Exercise objective -> What lines in the data below mention the string "value"? Copy them out.

Records for this task ->
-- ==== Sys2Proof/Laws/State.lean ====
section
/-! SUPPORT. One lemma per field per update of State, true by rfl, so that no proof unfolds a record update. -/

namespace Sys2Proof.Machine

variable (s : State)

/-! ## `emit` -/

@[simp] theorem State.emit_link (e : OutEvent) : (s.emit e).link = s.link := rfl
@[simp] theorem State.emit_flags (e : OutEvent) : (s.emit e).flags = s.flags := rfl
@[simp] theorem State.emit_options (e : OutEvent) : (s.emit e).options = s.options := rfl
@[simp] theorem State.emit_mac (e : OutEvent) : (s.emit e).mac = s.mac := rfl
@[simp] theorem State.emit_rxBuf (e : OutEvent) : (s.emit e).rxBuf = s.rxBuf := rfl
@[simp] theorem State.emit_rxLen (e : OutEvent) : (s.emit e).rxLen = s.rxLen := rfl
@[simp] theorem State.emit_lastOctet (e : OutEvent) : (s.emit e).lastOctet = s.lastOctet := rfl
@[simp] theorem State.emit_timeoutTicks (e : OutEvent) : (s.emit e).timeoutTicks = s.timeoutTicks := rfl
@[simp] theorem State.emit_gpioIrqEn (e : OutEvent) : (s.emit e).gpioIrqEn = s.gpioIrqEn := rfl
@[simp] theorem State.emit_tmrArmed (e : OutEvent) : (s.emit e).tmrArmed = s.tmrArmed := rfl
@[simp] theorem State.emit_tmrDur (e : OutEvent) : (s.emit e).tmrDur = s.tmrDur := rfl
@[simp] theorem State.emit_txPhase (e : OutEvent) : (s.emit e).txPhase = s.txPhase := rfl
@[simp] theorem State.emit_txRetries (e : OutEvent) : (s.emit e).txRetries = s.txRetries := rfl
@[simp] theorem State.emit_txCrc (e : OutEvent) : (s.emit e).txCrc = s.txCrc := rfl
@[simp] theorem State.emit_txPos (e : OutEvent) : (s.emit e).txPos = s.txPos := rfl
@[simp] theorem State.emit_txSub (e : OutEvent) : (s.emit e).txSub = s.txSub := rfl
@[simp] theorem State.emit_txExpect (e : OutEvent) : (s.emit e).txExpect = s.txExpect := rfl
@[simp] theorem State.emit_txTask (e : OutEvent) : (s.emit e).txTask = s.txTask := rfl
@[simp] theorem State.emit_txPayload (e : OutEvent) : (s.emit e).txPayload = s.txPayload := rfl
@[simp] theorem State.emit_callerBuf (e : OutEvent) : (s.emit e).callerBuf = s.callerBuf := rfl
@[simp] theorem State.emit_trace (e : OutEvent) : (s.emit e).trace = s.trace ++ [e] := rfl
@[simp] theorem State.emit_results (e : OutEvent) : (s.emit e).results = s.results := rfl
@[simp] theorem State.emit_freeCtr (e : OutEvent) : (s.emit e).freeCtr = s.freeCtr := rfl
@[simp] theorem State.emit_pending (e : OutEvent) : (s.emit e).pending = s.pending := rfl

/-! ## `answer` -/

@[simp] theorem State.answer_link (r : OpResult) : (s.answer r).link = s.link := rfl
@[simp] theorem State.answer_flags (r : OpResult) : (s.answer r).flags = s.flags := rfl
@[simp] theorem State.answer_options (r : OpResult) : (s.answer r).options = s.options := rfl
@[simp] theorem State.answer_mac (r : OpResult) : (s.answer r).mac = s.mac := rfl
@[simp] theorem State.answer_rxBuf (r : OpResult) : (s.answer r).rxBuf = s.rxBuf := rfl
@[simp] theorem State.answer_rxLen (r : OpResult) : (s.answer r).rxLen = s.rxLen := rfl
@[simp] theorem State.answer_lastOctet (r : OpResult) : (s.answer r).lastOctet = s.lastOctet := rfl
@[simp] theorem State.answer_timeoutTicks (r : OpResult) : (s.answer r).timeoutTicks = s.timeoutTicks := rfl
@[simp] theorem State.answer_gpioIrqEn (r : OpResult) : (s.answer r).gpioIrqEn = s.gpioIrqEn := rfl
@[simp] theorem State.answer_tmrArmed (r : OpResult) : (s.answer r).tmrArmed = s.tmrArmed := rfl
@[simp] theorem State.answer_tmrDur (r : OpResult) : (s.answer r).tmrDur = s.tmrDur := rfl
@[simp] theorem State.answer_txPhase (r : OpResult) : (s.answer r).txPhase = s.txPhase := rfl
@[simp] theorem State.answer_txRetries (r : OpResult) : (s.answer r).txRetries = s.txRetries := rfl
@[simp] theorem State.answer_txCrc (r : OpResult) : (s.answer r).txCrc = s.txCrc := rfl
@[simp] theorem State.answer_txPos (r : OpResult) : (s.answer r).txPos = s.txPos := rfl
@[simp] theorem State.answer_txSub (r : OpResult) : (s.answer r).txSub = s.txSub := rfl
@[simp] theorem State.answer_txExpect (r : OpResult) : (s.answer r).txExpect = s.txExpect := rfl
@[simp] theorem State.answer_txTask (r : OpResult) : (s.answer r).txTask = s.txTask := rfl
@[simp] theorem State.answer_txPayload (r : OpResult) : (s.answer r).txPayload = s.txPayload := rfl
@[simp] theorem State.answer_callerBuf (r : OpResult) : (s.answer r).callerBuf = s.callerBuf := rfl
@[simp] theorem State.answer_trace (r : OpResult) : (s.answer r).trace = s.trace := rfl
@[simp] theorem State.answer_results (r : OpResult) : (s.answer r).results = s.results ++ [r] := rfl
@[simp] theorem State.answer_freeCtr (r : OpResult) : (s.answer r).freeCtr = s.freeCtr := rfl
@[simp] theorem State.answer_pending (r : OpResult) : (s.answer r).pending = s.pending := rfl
...
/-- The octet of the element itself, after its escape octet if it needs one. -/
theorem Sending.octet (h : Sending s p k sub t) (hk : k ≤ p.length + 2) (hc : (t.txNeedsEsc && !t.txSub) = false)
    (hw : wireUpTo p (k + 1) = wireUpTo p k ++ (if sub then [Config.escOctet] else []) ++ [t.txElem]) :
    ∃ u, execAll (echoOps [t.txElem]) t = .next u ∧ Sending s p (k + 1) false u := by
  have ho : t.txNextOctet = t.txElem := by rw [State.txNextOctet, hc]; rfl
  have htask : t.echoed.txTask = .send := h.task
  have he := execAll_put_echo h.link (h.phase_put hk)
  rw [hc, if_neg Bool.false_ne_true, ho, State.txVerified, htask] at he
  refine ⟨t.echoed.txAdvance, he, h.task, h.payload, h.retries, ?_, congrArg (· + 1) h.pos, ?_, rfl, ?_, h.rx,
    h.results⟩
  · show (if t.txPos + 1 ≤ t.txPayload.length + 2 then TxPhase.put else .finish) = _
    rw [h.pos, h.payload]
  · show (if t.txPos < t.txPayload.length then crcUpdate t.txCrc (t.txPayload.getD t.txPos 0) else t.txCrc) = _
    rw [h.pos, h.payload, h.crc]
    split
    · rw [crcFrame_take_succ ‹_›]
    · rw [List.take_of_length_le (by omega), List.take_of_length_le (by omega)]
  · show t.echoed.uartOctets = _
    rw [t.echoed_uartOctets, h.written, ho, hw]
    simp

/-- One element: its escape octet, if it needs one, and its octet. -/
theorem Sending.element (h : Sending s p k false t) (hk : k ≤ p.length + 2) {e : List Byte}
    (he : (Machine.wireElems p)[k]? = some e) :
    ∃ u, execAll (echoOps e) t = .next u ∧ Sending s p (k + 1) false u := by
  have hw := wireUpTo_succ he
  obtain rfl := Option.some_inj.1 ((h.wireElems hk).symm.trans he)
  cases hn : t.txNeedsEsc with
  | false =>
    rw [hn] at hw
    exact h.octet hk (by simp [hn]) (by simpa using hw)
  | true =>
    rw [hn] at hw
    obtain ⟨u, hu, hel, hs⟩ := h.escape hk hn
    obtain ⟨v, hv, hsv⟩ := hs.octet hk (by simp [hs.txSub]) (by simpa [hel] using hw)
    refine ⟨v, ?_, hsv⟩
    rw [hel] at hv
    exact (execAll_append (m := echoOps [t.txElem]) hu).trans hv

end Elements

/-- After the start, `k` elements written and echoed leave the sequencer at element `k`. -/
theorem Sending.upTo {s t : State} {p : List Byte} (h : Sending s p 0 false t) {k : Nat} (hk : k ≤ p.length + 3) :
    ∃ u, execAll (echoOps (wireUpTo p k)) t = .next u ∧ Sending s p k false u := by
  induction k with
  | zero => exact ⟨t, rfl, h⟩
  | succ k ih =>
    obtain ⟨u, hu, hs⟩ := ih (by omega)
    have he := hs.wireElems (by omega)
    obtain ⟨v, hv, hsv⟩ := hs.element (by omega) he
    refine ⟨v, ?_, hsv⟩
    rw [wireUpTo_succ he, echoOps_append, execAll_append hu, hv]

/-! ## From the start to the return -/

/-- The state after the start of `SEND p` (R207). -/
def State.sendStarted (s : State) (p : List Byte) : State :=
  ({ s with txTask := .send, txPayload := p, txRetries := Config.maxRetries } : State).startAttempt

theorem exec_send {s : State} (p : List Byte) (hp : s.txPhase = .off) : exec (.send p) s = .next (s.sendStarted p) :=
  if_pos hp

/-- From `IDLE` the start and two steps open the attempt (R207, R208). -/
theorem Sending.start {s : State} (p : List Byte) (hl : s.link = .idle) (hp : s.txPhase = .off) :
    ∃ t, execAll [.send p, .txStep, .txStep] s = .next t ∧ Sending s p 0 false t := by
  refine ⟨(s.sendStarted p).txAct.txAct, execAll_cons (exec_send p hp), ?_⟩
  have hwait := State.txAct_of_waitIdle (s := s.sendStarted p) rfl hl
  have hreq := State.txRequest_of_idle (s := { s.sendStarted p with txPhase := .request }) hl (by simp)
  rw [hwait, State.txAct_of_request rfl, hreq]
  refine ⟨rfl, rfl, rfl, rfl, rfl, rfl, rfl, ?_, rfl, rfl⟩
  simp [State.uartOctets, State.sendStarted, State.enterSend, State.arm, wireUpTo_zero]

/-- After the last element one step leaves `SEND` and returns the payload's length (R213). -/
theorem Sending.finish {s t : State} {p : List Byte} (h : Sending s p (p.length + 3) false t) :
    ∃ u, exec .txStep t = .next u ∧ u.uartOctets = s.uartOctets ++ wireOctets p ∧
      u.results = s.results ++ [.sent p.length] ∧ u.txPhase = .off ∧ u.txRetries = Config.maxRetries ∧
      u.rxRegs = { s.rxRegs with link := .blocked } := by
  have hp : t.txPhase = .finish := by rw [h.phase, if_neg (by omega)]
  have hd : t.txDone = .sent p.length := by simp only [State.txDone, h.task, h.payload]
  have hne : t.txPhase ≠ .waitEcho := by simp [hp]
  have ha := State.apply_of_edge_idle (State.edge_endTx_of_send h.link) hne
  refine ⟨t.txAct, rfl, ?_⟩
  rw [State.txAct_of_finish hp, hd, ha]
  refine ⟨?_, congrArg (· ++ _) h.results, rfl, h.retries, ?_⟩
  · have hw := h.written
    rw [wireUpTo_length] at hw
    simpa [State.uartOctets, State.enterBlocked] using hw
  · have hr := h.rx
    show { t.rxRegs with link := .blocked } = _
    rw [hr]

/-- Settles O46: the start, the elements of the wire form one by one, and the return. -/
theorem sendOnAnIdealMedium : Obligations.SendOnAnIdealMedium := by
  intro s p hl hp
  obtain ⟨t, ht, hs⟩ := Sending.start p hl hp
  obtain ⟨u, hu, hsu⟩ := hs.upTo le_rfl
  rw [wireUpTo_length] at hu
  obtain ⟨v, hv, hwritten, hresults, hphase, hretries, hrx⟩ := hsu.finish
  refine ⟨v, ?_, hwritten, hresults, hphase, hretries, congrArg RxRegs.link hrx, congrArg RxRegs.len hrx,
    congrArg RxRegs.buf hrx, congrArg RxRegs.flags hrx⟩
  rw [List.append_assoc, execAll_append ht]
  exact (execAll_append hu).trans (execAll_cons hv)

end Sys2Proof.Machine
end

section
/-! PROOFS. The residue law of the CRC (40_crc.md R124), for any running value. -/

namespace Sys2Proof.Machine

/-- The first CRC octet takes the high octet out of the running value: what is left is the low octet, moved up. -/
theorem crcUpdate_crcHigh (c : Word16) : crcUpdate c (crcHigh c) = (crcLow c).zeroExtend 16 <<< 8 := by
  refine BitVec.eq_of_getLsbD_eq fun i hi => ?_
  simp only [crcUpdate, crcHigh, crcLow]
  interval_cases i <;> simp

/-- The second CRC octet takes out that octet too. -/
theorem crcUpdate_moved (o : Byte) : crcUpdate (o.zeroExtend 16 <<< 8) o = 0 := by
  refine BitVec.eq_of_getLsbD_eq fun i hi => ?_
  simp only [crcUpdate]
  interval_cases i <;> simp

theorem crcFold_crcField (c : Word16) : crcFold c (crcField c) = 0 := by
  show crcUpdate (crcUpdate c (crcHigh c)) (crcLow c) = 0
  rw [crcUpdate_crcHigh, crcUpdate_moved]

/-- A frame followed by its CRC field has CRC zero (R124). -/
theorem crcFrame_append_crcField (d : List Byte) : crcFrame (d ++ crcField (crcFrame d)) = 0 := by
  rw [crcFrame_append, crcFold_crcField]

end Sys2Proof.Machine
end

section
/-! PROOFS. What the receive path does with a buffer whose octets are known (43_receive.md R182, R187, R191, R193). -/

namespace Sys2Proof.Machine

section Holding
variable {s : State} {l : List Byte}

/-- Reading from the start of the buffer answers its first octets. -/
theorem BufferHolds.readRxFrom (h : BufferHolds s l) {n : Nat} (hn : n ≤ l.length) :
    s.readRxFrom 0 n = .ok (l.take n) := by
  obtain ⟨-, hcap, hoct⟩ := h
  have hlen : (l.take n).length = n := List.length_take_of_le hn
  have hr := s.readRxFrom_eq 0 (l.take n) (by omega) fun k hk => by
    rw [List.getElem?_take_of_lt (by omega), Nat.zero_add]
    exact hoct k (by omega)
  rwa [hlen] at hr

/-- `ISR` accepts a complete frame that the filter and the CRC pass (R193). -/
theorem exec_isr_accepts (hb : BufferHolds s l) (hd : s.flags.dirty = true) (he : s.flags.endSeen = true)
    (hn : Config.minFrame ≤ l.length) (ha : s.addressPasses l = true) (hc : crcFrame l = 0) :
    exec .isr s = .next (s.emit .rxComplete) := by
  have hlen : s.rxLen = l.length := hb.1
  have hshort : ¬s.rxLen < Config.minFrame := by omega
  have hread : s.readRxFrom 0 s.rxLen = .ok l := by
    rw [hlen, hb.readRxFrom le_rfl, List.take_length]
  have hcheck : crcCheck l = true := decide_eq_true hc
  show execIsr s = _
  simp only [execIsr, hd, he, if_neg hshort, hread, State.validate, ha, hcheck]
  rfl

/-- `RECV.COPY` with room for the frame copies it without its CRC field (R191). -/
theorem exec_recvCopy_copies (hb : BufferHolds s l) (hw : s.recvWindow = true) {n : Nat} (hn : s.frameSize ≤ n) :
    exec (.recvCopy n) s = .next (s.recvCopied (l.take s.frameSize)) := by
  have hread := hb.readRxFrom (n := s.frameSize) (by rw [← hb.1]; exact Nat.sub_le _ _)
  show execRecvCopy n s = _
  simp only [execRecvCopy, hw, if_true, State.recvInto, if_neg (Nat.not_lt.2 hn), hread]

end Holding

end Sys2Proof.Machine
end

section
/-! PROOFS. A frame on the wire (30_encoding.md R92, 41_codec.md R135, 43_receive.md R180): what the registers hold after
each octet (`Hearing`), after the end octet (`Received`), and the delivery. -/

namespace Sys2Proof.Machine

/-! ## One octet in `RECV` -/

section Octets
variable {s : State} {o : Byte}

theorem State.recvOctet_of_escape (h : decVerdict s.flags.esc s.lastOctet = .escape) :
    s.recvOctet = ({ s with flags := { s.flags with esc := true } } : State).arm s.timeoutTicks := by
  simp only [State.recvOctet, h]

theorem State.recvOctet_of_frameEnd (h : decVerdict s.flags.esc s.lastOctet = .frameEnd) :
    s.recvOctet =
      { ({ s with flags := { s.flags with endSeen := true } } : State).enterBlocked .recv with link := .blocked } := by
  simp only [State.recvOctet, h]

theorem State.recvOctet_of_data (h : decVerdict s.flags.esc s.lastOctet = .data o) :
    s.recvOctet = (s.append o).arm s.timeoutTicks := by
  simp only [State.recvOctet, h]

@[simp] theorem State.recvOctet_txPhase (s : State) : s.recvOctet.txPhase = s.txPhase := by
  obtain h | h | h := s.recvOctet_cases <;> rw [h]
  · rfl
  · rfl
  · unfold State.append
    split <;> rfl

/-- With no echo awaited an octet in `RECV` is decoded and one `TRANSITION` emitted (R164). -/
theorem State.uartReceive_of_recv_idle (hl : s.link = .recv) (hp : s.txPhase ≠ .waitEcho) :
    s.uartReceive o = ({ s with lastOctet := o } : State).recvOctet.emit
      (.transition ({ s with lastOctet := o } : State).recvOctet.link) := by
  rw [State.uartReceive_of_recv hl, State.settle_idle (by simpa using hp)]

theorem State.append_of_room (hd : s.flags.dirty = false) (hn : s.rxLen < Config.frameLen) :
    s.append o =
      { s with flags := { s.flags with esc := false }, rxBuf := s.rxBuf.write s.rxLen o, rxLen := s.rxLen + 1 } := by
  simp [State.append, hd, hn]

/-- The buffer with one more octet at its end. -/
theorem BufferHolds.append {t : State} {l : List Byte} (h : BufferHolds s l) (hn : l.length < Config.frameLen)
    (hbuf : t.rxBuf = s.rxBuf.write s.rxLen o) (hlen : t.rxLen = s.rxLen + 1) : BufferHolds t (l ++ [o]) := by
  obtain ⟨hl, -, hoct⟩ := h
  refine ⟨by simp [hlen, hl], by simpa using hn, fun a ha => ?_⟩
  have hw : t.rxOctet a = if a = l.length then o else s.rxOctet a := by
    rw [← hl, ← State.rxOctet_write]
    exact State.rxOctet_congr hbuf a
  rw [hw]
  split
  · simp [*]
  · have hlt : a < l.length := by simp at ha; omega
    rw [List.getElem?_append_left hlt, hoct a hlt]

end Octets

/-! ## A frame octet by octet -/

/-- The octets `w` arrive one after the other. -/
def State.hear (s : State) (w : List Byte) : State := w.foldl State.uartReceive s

Task solution ->
/-! PROOFS. The residue law of the CRC (40_crc.md R124), for any running value. -/
/-- The first CRC octet takes the high octet out of the running value: what is left is the low octet, moved up. -/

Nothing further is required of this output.